Detailed Description of NVIDIA NemoClaw: OpenClaw Plugin for OpenShell

Introduction

NVIDIA NemoClaw is an innovative open-source framework designed to simplify the deployment and management of always-on, sandboxed AI assistants built on top of OpenClaw. It integrates seamlessly with NVIDIA OpenShell, a secure runtime environment for autonomous agents, ensuring that inference requests are routed through NVIDIA cloud services while maintaining strict security controls. This architecture is particularly useful for developers and enterprises looking to deploy advanced AI models in controlled, isolated environments without exposing them directly to untrusted networks.

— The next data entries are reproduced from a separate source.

-- ==== Sys2Proof/Machine/Scan.lean ====
section
/-! DEFINITION. The Scan Scheduler (spec/04): passes, samples, round ends, starting and stopping. -/

namespace Sys2Proof.Machine

/-! ### Samples and readings (R63 to R66) -/

/-- A successful sample joins those of the round (R63). -/
def Samples.add (m : Samples) (v : Int) : Samples :=
  if m.count = 0 then { count := 1, sum := v, greatest := v, least := v, first := v }
  else { m with count := m.count + 1, sum := m.sum + v, greatest := max m.greatest v, least := min m.least v }

/-- The combined reading of at least one sample (R65). -/
def Samples.combine (m : Samples) (mode : CombineMode) : Int :=
  match mode with
  | .mean => (2 * m.sum + m.count) / (2 * m.count)
  | .max => m.greatest
  | .min => m.least
  | .first => m.first

/-- An entry is due in round k (R61). -/
def ScanEntry.due (e : ScanEntry) (k : Nat) : Bool := k % (e.skip + 1) == 0

/-- A reading record at the end of a round without a sample for its due entry (R66). -/
def Reading.empty (r : Reading) (staleRounds : Nat) : Reading :=
  if r.quality = .none then r
  else
    let held := min (r.held + 1) 255
    { r with held := held, quality := if r.quality = .stale ∨ staleRounds ≤ held then .stale else .held }

/-- An entry's record at the end of round k (R65, R66). -/
def ActiveEntry.store (e : ActiveEntry) (k total staleRounds : Nat) : ActiveEntry :=
  if e.entry.due k then
    if e.samples.count = 0 then { e with reading := e.reading.empty staleRounds }
    else { e with reading := { e.reading with value := e.samples.combine e.entry.combine, round := total, quality := .fresh, held := 0 } }
  else e

/-- Two entries read the same point. -/
def ScanEntry.samePair (a b : ScanEntry) : Bool := a.cabinet == b.cabinet && a.point == b.point

/-- A new list with the reading records carried over by pair (R56). The round's samples are discarded. -/
def carryOver (old : List ActiveEntry) (list : List ScanEntry) : List ActiveEntry :=
  list.map fun e => match old.find? fun a => a.entry.samePair e with
    | none => .new e
    | some a => { entry := e, reading := a.reading, samples := .initial }

/-- The pending copy becomes the active copy (R56). -/
def Scs.applyPending (c : Scs) : Scs :=
  { c with active := carryOver c.active c.pendingList, timing := c.pendingTiming }

/-- The round-fresh value of a cabinet's point, as a round end delivers it (R67). -/
def State.roundFresh (s : State) (c : Nat) (p : Point) : Option Int :=
  match s.scs.active.find? fun e => e.entry.cabinet == c && e.entry.point == p with
  | none => none
  | some e => if e.reading.quality = .fresh ∧ e.reading.round = s.scs.totalRounds then some e.reading.value else none

/-! ### Passes (section 4.4) -/

/-- A pass starts: the number moves, and FREEZE and the due polls are handed to the CLC (R61). -/
def State.startPass (s : State) : State :=
  let number := (s.scs.passSequence + 1) % 256
  let due := (s.scs.active.filter fun e => e.entry.due s.scs.round).map fun e => e.entry
  let s := s.onScs fun c => { c with passSequence := number, outstanding := due.length + 1 }
  let s := s.handIn (s.newRequest .scan (.freeze number) 0)
  due.foldl (fun s e => s.handIn (s.newRequest .scan (.poll e.point) e.cabinet)) s

/-- The work of a round end (R67). -/
def State.roundEnd (s : State) : State :=
  let total := (s.scs.totalRounds + 1) % 2 ^ 32
  let oldPeriod := s.scs.timing.period
  let s := s.onScs fun c =>
    { c with totalRounds := total, active := c.active.map fun e => e.store c.round total s.floor.staleRounds }
  let s := s.onScs Scs.applyPending
  let s := s.onScs fun c =>
    { c with round := (c.round + 1) % 2 ^ 32, passCount := 0, overrunSeen := false,
             nextTick := if c.timing.period = oldPeriod then c.nextTick
               else c.lastTick.map fun t => max (t + c.timing.period) s.now }
  let s := s.ageingRoundEnd s.roundFresh
  let s := s.onBuses fun v => v.map fun o => o.map fun u => { u with fig := { u.fig with roundSeen := true } }
  s.triggerAll.push [.meet]

/-- The pass in flight has ended (R62). -/
def State.passEnd (s : State) : State :=
  let s := s.onScs fun c => { c with passCount := c.passCount + 1 }
  if s.scs.timing.average ≤ s.scs.passCount then s.roundEnd else s

/-- The last outcome that a poll's final outcome stores (R63). -/
def pollOutcome (o : TxOutcome) (echoMatches : Bool) : LastOutcome :=
  match o with
  | .ok => if echoMatches then .ok else .staleFreeze
  | .noAnswer => .noAnswer
  | .checkFail => .checkFail
  | .stretchTimeout => .stretchTimeout
  | .linkDown => .linkDown
  | .refused _ => .noneYet

/-- A poll's final outcome on the active list: sample and last outcome stored for the entry of its pair, and a failed
sample counted; an outcome of a removed entry is stored nowhere (R63, R68). -/
def Scs.judge (c : Scs) (cabinet : Nat) (p : Point) (o : TxOutcome) (echo : Nat) (value : BitVec 32) : Scs :=
  let ofPair := fun (e : ActiveEntry) => e.entry.cabinet == cabinet && e.entry.point == p
  let last := pollOutcome o (echo == c.passSequence)
  if c.active.any ofPair then
    { c with
      active := c.active.map fun e => if ofPair e then
          { e with reading := { e.reading with lastOutcome := last },
                   samples := if last = .ok then e.samples.add (p.valueOf value) else e.samples }
        else e,
      scanFailures := if last = .ok then c.scanFailures else saturate 65535 (c.scanFailures + 1) }
  else c

/-- A final outcome reaches the SCS; one of a run that was stopped is discarded (R59, R62, R63). -/
def State.scanFinal (s : State) (r : LinkRequest) (o : TxOutcome) (echo : Nat) (value : BitVec 32) : State :=
  if r.counted then
    let s := match r.cls with
      | .poll p => s.onScs fun c => c.judge r.cabinet p o echo value
      | .freeze _ | .command _ | .testRead _ => s
    let s := s.onScs fun c => { c with outstanding := c.outstanding - 1 }
    if s.scs.outstanding = 0 then s.passEnd else s
  else s

/-- A tick of the pass period (R60, R64). -/
def State.tick (s : State) : State :=
  let s := s.onScs fun c => { c with lastTick := c.nextTick, nextTick := c.nextTick.map fun t => t + c.timing.period }
  if s.scs.outstanding = 0 then s.startPass
  else
    let s := s.onScs fun c => { c with overruns := saturate 65535 (c.overruns + 1) }
    if s.scs.overrunSeen then s
    else (s.onScs fun c => { c with overrunSeen := true }).raise .scanOverrun {} s.scs.round 0

/-! ### Starting and stopping (section 4.3) -/

/-- The scanner enters RUNNING (R58). -/
def State.enterRunning (s : State) : State :=
  let s := s.onScs fun c =>
    { c with scanner := .running, delayDue := none, round := 0, passCount := 0, overrunSeen := false,
             lastTick := some s.now, nextTick := some (s.now + c.timing.period) }
  (s.raise .scanRunning {} s.scs.active.length s.scs.startCause).startPass

/-- A start of the scanner with a delay in minutes and a start cause (R57). -/
def State.orderScan (s : State) (delay cause : Nat) : State :=
  let s := s.onScs fun c => { c with startCause := cause }
  if delay = 0 then s.enterRunning
  else s.onScs fun c => { c with scanner := .delayed, delayDue := some (s.now + 60 * delay) }

/-- A stop of the scanner from its present state (R59). -/
def State.stopScan (s : State) : State :=
  match s.scs.scanner with
  | .stopped => s
  | .delayed => (s.onScs fun c => { c with scanner := .stopped, delayDue := none }).accrueAll
  | .running =>
    let s := s.onScs fun c =>
      { c.applyPending with scanner := .stopped, passCount := 0, outstanding := 0, lastTick := none, nextTick := none }
    let s := s.onClc fun l =>
      { l with scanQueue := [],
               inFlight := l.inFlight.map fun t =>
                 if t.request.requester = .scan then { t with request := { t.request with counted := false } } else t }
    s.accrueAll

/-- The entries of both copies that name an undefined point are discarded (R13, R14, R68). -/
def State.dropEntries (s : State) (gone : ScanEntry → Bool) : State :=
  s.onScs fun c =>
    { c with active := c.active.filter fun e => !gone e.entry, pendingList := c.pendingList.filter fun e => !gone e }

/-- Scanner state codes (R59). -/
def ScannerState.code : ScannerState → Nat
  | .stopped => 0
  | .delayed => 1
  | .running => 2

end Sys2Proof.Machine
end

Given its early-stage development status (marked as an alpha release), NemoClaw is still evolving, with interfaces, APIs, and behavior subject to change. However, it provides a robust foundation for securely hosting OpenClaw agents within a sandboxed infrastructure, leveraging NVIDIA’s proprietary cloud models like the nemotron-3-super-120b-a12b for high-performance inference.

---

Core Features and Architecture

1. Overview of NemoClaw

NemoClaw acts as an intermediary layer between OpenClaw agents and external inference providers, primarily hosted on NVIDIA’s cloud infrastructure. Its primary goals include:

• Sandboxing: Isolating AI agents from the host system to prevent unauthorized access or malicious behavior.
• Secure Inference Routing: Ensuring that all model requests are processed through a controlled network pipeline, reducing attack surfaces.
• Policy Enforcement: Implementing strict network and filesystem restrictions via OpenShell’s security mechanisms.

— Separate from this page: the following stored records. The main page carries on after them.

-- ==== Sys2Proof/Machine/LinkCommands.lean ====
section
/-! DEFINITION. The meanings of the rows of the cabinet link. -/

namespace Sys2Proof.Machine

/-- The request in flight, where its class is one. -/
def Clc.flying (l : Clc) (ofClass : TxClass → Bool) : Option LinkRequest :=
  (l.inFlight.filter fun t => ofClass t.request.cls).map fun t => t.request

/-- FREEZE. -/
def TxClass.isFreeze : TxClass → Bool
  | .freeze _ => true
  | .poll _ | .command _ | .testRead _ => false

/-- POLL. -/
def TxClass.isPoll : TxClass → Bool
  | .poll _ => true
  | .freeze _ | .command _ | .testRead _ => false

/-- COMMAND. -/
def TxClass.isCommand : TxClass → Bool
  | .command _ => true
  | .freeze _ | .poll _ | .testRead _ => false

/-- TEST_READ. -/
def TxClass.isTestRead : TxClass → Bool
  | .testRead _ => true
  | .freeze _ | .poll _ | .command _ => false

/-- FREEZE_COMPLETE (R20, R27). -/
def execFreezeComplete (ending : FreezeEnd) (s : State) : Host.Outcome State Fault Refusal :=
  run (fun s => match s.clc.flying TxClass.isFreeze with
    | none => s
    | some _ => s.finish (freezeResult ending)) s

/-- POLL_COMPLETE (R21, R32). -/
def execPollComplete (ending : AttemptEnd PollReply) (s : State) : Host.Outcome State Fault Refusal :=
  run (fun s => match s.clc.flying TxClass.isPoll with
    | none => s
    | some r => s.finish (pollResult r ending)) s

/-- COMMAND_COMPLETE (R22, R32, R33). -/
def execCommandComplete (ending : AttemptEnd CommandReply) (s : State) : Host.Outcome State Fault Refusal :=
  run (fun s => match s.clc.flying TxClass.isCommand with
    | none => s
    | some r => s.finish (commandResult r ending)) s

/-- TEST_READ_COMPLETE (R23, R32, R33). -/
def execTestReadComplete (ending : AttemptEnd TestReadReply) (s : State) : Host.Outcome State Fault Refusal :=
  run (fun s => match s.clc.flying TxClass.isTestRead with
    | none => s
    | some r => s.finish (testReadResult r ending)) s

/-- The attempt in flight is lost to an alert: the request goes back, and the alert is received at the rate that the
attempt began with; LDA reads low (R8, R27, R29). -/
def State.loseLink (s : State) : State :=
  match s.clc.inFlight with
  | none => s
  | some t => s.onClc fun l =>
    { l.giveBack t.request with inFlight := none, link := .alertIn, alertRate := t.rate, stuckTimer := true }

/-- ARBITRATION_LOST (R27). -/
def execArbitrationLost (s : State) : Host.Outcome State Fault Refusal := run State.loseLink s

/-- The start of an alert on an idle link: LDA falls, and the alert is received at the present link rate (R8, R17, R25,
R29). -/
def State.receiveAlert (s : State) : State :=
  s.onClc fun l => { l with link := .alertIn, alertRate := s.floor.linkRate, stuckTimer := true }

/-- ALERT_START (R25). -/
def execAlertStart (s : State) : Host.Outcome State Fault Refusal :=
  run (fun s => s.onlyIf (s.clc.link == .idle) State.receiveAlert) s

/-- ALERT_RECEIVED (R24, R25). A line that reads low after the stop leaves the stuck-line timer running (R29; log 48). -/
def execAlertReceived (header stateWord cause : Byte) (ending : AlertEnd) (s : State) : Host.Outcome State Fault Refusal :=
  run (fun s => s.onlyIf (s.clc.link == .alertIn) fun s =>
    s.push (s.alertTasks header stateWord cause ending.check ++ [.linkIdle (lineLow ending.after)])) s

/-- The stretch outlasts its timeout: the attempt ends, and LCK is waited for with the stuck-line timer running (R28). -/
def State.stretchTimeout (s : State) : State :=
  match s.clc.inFlight with
  | none => s
  | some t =>
    if t.request.cls.isFreeze then s
    else (s.endAttempt .stretchTimeout .none).onClc fun l => { l with stretchWait := true, stuckTimer := true }

/-- STRETCH_TIMEOUT_EXPIRY (R28). -/
def execStretchTimeoutExpiry (s : State) : Host.Outcome State Fault Refusal := run State.stretchTimeout s

/-- LCK_RISE_AFTER_STRETCH (R28). -/
def execLckRiseAfterStretch (s : State) : Host.Outcome State Fault Refusal :=
  run (fun s => s.onlyIf (s.clc.link == .own && s.clc.stretchWait) fun s => s.push [.linkIdle false]) s

/-- STUCK_LINE_TIMER_EXPIRY (R29, R30); in IDLE the arbiter takes the recovery flag at once (R35). -/
def execStuckLineTimerExpiry (atExpiry after : LineLevels) (s : State) : Host.Outcome State Fault Refusal :=
  run (fun s => s.onlyIf (lineLow atExpiry && (s.clc.link == .idle || s.clc.link == .own || s.clc.link == .alertIn)) fun s =>
    s.enterRecovery atExpiry after) s

/-- RECOVERY_RETRY_EXPIRY (R31). -/
def execRecoveryRetryExpiry (after : LineLevels) (s : State) : Host.Outcome State Fault Refusal :=
  run (fun s => s.onlyIf (s.clc.link == .down && s.reached s.clc.retryDue) fun s => s.retryRecovery after) s

end Sys2Proof.Machine
end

The project is part of the broader NVIDIA Agent Toolkit, which provides tools for developing autonomous AI agents with minimal risk. Unlike traditional cloud-based AI services, NemoClaw enforces a sandboxed execution model, where agents operate within restricted environments while still benefiting from high-performance inference capabilities.

---

2. Key Components and Workflow

NemoClaw’s architecture consists of several interconnected components:

A. Plugin (TypeScript CLI)

The plugin is the command-line interface layer that users interact with via the nemoclaw CLI. It provides commands for:

• Onboarding: Setting up a new sandbox environment.
• Deployment: Managing agent instances and their configurations.
• Connecting: Establishing interactive sessions with agents.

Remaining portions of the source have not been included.